Dataset entries:
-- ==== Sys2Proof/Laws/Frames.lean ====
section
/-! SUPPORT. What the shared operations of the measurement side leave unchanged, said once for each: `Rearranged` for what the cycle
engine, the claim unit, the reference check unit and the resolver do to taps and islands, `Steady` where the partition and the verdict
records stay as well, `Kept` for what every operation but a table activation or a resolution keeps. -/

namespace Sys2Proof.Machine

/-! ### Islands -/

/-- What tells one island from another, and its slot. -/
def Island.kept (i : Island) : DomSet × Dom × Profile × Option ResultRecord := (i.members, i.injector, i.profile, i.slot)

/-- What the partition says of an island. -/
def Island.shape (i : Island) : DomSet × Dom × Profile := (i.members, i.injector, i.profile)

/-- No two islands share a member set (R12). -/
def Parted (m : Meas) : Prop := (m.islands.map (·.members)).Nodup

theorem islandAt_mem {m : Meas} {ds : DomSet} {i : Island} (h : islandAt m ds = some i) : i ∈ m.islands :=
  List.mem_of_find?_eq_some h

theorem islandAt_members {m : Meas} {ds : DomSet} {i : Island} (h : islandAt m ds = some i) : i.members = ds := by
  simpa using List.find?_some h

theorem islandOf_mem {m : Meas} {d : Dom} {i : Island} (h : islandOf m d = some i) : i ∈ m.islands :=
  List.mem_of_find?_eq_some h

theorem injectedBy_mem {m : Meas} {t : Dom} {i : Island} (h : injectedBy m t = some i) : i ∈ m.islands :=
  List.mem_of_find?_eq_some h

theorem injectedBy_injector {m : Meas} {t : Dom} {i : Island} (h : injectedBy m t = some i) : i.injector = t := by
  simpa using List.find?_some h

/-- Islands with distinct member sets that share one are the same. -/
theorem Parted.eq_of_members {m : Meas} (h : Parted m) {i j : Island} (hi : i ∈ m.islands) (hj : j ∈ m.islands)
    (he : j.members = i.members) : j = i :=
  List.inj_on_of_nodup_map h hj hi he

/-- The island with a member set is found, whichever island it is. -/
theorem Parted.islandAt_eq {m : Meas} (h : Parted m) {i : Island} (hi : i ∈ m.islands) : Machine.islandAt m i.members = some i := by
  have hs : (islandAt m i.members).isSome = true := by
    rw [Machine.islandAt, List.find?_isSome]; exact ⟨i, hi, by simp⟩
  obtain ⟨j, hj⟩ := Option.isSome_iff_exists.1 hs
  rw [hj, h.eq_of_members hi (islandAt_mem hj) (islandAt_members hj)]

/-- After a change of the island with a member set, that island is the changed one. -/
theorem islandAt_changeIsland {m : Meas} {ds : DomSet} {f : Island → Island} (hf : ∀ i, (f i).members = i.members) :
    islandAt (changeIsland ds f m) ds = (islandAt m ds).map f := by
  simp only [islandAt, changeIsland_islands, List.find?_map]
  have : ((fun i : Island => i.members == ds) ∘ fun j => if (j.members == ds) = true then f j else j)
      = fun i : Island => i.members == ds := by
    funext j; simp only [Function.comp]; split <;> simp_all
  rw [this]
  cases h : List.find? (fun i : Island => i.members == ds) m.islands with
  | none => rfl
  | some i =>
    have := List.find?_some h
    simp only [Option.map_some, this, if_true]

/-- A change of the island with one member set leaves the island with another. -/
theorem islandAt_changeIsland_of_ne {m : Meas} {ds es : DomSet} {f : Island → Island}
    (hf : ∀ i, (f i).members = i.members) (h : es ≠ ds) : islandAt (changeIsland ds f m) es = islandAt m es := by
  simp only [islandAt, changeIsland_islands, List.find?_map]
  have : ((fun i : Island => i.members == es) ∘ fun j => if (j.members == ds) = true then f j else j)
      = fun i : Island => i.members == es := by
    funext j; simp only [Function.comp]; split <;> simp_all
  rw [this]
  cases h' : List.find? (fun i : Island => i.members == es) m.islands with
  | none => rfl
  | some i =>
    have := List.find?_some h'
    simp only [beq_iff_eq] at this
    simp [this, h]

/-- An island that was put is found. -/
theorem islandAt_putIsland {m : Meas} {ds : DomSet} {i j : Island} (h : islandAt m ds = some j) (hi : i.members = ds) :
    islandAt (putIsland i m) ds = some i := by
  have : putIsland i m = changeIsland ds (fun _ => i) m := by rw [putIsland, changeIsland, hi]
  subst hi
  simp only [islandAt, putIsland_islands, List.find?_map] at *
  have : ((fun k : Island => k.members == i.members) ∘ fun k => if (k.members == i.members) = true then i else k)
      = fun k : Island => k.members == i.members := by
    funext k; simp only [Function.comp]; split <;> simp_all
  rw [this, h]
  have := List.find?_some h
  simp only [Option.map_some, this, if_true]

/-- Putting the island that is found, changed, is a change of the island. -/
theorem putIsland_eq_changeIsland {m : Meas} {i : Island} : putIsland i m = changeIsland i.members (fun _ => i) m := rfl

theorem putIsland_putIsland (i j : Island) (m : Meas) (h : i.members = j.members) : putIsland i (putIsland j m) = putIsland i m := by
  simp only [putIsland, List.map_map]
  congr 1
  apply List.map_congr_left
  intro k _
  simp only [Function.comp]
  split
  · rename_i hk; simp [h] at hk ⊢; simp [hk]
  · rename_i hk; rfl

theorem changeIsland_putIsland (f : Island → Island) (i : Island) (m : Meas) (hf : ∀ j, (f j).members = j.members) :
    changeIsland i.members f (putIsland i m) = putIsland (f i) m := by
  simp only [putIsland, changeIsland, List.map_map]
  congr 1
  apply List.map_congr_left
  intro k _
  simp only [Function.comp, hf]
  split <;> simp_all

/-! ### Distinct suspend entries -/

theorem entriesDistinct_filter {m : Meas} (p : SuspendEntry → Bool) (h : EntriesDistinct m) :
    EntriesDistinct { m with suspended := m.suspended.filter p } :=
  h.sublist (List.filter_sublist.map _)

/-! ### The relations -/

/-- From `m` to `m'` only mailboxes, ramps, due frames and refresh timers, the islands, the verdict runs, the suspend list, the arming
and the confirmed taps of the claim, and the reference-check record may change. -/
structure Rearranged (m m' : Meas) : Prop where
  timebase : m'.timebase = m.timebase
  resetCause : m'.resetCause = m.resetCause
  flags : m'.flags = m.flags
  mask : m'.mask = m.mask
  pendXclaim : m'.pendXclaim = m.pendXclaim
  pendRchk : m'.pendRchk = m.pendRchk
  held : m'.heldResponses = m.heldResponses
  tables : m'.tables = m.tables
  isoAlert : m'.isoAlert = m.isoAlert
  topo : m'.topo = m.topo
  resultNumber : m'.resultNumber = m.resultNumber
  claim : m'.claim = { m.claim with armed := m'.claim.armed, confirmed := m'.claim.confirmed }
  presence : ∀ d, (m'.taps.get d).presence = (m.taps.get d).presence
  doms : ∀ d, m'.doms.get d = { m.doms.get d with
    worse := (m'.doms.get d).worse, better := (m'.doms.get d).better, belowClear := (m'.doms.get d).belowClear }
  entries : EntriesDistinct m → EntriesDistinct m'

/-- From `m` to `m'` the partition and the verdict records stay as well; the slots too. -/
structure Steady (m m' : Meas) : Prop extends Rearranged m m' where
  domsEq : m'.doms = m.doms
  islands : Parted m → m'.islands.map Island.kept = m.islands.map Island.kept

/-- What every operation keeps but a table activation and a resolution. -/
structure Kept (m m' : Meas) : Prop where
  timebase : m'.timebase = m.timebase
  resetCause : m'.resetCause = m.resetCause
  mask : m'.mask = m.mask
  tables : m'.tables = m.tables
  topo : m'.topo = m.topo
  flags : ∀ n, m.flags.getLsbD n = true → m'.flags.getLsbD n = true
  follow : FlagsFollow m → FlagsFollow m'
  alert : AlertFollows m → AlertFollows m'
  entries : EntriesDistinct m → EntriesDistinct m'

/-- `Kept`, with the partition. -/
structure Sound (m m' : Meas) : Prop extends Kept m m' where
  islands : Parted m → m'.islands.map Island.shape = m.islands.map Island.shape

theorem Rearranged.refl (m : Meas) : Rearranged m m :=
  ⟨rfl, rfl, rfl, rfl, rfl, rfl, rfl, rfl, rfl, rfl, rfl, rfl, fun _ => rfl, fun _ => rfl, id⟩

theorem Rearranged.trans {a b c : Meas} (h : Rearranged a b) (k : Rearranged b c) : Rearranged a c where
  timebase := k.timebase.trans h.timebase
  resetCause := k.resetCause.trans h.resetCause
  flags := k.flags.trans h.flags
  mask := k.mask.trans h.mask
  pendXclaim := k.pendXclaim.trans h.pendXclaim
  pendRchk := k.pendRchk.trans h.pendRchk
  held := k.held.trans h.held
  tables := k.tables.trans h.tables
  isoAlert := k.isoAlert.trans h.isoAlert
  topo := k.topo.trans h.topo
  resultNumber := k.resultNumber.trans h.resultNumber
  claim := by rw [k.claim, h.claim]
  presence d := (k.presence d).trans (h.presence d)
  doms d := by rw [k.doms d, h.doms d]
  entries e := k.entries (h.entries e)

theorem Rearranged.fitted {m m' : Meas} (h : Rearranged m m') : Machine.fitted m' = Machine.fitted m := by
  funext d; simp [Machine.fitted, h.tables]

==

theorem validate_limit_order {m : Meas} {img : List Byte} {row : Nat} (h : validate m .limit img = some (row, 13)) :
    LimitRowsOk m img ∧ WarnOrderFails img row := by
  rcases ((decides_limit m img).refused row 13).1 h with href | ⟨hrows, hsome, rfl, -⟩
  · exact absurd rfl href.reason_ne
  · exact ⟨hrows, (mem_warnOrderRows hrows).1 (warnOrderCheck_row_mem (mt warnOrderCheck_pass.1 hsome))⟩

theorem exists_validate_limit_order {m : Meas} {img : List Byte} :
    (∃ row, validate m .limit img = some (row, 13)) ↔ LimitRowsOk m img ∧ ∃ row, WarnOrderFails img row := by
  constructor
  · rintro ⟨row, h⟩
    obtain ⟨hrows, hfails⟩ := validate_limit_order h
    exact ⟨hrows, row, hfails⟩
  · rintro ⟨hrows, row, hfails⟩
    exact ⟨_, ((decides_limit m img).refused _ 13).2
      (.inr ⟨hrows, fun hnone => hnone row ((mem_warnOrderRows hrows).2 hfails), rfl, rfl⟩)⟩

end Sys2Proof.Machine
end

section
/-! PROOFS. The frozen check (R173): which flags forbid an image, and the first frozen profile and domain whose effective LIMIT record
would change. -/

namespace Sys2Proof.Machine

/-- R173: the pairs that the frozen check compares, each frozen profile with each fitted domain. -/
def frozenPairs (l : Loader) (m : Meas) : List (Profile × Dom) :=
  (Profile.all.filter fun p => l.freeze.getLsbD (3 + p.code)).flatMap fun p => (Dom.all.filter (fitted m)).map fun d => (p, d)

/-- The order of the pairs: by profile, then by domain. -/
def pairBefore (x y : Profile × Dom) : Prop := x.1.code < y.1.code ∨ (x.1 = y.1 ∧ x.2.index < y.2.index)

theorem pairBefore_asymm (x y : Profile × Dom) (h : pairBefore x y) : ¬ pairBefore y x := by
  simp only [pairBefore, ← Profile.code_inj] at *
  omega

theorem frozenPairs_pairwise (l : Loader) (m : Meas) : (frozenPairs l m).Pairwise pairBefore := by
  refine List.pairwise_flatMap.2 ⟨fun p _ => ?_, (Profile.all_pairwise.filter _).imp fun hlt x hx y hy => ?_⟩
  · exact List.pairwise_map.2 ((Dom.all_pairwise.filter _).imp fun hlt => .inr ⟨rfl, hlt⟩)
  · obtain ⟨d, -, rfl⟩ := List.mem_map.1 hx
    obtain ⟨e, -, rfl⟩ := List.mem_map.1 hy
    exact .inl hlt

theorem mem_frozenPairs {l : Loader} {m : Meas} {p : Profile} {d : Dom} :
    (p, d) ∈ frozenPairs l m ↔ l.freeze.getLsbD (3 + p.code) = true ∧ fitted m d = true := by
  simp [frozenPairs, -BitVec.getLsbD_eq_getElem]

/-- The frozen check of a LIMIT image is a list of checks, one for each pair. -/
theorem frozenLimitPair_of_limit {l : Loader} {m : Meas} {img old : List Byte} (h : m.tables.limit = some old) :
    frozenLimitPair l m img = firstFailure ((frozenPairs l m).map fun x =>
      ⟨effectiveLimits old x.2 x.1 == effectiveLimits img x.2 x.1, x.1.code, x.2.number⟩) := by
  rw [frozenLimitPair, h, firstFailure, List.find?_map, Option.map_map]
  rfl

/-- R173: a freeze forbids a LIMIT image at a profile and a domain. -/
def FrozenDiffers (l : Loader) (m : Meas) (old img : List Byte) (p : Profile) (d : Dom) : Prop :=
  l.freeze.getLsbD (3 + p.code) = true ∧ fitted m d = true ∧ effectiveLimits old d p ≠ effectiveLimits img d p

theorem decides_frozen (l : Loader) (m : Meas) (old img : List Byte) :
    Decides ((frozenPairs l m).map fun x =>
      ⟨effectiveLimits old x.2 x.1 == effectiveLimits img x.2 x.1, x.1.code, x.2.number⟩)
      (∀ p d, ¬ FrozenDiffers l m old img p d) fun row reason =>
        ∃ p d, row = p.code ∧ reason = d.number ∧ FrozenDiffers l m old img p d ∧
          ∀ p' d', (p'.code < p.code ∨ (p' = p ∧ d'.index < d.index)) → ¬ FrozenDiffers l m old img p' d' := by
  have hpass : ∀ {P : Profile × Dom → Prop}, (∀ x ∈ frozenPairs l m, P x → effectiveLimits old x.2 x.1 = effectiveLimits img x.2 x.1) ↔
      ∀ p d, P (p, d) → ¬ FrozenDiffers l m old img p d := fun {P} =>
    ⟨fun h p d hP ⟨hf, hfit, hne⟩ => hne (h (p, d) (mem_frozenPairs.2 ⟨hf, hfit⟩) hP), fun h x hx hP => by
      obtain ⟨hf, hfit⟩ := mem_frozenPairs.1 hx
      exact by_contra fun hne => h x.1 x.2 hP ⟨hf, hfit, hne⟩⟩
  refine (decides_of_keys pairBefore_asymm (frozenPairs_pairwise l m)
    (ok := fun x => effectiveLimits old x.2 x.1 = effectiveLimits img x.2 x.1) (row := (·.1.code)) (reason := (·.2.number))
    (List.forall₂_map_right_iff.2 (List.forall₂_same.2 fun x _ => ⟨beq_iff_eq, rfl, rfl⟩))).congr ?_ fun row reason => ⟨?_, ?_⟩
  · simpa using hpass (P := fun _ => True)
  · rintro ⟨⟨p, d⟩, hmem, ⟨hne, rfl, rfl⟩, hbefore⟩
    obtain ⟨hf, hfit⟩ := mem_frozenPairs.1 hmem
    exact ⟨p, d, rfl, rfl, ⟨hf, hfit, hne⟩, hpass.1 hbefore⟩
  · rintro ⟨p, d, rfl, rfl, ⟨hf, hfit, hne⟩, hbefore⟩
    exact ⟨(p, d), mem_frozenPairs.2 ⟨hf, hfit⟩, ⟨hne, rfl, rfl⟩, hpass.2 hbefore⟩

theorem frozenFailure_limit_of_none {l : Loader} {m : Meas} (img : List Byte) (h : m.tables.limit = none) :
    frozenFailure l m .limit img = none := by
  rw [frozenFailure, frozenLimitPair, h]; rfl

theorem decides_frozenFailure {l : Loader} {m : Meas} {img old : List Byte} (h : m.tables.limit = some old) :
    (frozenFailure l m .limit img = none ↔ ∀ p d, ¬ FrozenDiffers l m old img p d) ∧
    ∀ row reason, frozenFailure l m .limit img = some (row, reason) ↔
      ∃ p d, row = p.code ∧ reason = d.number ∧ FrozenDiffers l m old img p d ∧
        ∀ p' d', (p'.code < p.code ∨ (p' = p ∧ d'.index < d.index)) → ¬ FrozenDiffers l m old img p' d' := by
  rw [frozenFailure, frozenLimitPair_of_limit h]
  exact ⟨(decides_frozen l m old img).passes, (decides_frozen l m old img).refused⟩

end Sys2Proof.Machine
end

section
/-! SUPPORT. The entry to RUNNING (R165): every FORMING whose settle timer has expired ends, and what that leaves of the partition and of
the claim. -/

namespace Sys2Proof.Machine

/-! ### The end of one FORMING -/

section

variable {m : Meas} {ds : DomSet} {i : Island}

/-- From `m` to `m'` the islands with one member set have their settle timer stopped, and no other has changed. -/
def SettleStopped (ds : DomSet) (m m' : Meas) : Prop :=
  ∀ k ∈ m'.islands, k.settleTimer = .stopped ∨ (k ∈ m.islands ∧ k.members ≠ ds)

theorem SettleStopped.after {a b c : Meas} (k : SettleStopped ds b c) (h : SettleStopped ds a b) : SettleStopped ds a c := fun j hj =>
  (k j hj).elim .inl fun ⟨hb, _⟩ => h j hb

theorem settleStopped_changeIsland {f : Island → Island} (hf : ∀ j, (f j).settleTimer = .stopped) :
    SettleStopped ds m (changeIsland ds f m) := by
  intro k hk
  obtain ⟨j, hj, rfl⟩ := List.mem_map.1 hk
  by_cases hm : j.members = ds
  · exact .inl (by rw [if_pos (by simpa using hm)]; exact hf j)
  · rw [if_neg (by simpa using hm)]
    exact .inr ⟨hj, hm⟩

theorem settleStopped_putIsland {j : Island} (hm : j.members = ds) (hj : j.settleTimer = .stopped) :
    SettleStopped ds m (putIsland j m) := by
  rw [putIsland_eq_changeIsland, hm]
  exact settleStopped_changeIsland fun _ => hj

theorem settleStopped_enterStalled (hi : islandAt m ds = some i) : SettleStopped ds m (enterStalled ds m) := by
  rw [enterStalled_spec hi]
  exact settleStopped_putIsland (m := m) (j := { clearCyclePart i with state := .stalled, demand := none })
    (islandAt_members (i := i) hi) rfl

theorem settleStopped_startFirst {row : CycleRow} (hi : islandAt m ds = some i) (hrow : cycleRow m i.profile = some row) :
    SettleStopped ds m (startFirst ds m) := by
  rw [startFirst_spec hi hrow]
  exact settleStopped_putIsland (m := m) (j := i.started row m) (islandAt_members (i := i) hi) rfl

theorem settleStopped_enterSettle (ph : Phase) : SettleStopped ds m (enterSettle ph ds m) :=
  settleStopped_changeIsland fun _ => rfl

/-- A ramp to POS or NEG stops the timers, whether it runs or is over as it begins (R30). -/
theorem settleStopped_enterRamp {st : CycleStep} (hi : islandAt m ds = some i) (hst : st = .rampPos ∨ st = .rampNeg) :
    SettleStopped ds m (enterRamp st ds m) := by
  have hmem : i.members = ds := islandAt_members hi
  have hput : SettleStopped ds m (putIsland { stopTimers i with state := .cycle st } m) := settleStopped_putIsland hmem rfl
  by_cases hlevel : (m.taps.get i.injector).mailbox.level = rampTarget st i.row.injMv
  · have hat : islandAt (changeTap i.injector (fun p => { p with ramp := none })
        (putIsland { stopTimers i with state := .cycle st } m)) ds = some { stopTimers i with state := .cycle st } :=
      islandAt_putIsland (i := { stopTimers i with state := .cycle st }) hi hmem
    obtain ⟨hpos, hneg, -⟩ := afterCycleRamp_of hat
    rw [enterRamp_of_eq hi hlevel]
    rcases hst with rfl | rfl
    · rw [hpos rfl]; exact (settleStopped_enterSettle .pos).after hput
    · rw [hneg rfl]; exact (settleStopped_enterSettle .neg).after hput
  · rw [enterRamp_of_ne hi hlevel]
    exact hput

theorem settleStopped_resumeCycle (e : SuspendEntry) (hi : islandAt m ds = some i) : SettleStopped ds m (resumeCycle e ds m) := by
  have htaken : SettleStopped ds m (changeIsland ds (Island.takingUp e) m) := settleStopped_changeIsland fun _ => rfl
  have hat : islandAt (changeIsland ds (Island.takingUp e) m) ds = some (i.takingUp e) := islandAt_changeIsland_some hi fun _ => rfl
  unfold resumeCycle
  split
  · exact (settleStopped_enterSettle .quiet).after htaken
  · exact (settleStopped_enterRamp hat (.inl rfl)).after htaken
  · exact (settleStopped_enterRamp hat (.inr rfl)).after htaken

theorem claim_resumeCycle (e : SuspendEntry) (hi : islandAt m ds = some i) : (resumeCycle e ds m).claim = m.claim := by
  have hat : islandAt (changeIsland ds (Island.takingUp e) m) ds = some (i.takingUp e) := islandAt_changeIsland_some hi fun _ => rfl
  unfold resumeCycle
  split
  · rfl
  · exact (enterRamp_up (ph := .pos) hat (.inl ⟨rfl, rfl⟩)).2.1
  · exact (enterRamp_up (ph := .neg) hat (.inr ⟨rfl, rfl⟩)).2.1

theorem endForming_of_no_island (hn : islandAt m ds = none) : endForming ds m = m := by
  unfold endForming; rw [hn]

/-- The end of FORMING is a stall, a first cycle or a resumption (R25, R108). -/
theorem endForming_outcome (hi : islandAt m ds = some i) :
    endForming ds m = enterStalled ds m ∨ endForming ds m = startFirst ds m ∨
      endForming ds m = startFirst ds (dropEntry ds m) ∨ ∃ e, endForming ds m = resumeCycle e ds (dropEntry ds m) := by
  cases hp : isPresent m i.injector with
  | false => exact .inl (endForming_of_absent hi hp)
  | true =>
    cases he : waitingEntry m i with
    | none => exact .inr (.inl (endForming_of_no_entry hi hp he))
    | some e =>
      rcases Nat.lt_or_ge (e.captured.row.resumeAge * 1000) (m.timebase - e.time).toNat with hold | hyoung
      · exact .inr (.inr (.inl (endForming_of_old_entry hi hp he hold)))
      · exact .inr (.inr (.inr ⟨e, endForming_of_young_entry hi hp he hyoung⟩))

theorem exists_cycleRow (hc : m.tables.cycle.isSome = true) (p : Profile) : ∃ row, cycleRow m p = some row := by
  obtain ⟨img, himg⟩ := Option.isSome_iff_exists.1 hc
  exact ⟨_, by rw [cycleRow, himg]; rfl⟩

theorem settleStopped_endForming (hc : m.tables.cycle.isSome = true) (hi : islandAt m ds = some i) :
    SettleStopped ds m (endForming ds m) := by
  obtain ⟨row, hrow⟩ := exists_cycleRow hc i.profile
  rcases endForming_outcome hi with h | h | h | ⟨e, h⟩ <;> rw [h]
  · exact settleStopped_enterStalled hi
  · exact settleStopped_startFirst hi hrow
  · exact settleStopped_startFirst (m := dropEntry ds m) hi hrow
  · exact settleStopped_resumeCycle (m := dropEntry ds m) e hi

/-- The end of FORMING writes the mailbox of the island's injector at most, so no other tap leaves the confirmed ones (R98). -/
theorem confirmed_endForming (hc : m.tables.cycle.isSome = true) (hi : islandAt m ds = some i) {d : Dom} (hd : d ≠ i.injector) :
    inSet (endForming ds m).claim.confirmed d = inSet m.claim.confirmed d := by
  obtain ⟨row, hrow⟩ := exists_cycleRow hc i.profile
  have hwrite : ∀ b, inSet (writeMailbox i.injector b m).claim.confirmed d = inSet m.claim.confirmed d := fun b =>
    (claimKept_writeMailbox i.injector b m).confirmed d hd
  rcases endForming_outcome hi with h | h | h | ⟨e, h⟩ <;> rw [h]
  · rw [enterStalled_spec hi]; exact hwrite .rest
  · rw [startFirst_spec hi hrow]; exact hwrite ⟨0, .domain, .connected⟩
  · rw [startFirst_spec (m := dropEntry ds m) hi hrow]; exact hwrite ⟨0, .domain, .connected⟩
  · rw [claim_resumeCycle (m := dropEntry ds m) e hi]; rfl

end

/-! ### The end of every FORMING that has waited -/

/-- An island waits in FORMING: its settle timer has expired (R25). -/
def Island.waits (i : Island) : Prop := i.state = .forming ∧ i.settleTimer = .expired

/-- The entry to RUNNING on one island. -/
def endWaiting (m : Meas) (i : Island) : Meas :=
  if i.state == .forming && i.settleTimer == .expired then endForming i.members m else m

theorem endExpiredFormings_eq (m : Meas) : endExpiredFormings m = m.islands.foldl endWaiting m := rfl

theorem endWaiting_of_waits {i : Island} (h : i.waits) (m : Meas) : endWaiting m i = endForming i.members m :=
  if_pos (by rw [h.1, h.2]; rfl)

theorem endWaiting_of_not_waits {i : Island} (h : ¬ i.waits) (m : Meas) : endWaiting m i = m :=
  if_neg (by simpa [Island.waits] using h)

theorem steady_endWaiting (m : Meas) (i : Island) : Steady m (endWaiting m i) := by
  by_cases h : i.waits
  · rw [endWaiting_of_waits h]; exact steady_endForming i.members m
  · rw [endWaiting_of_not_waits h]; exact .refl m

### What this task involves
Read the records above. Show each line that has the string "effectiveLimits".

### Task output
      ⟨effectiveLimits old x.2 x.1 == effectiveLimits img x.2 x.1, x.1.code, x.2.number⟩) := by
  l.freeze.getLsbD (3 + p.code) = true ∧ fitted m d = true ∧ effectiveLimits old d p ≠ effectiveLimits img d p
      ⟨effectiveLimits old x.2 x.1 == effectiveLimits img x.2 x.1, x.1.code, x.2.number⟩)
  have hpass : ∀ {P : Profile × Dom → Prop}, (∀ x ∈ frozenPairs l m, P x → effectiveLimits old x.2 x.1 = effectiveLimits img x.2 x.1) ↔
    (ok := fun x => effectiveLimits old x.2 x.1 = effectiveLimits img x.2 x.1) (row := (·.1.code)) (reason := (·.2.number))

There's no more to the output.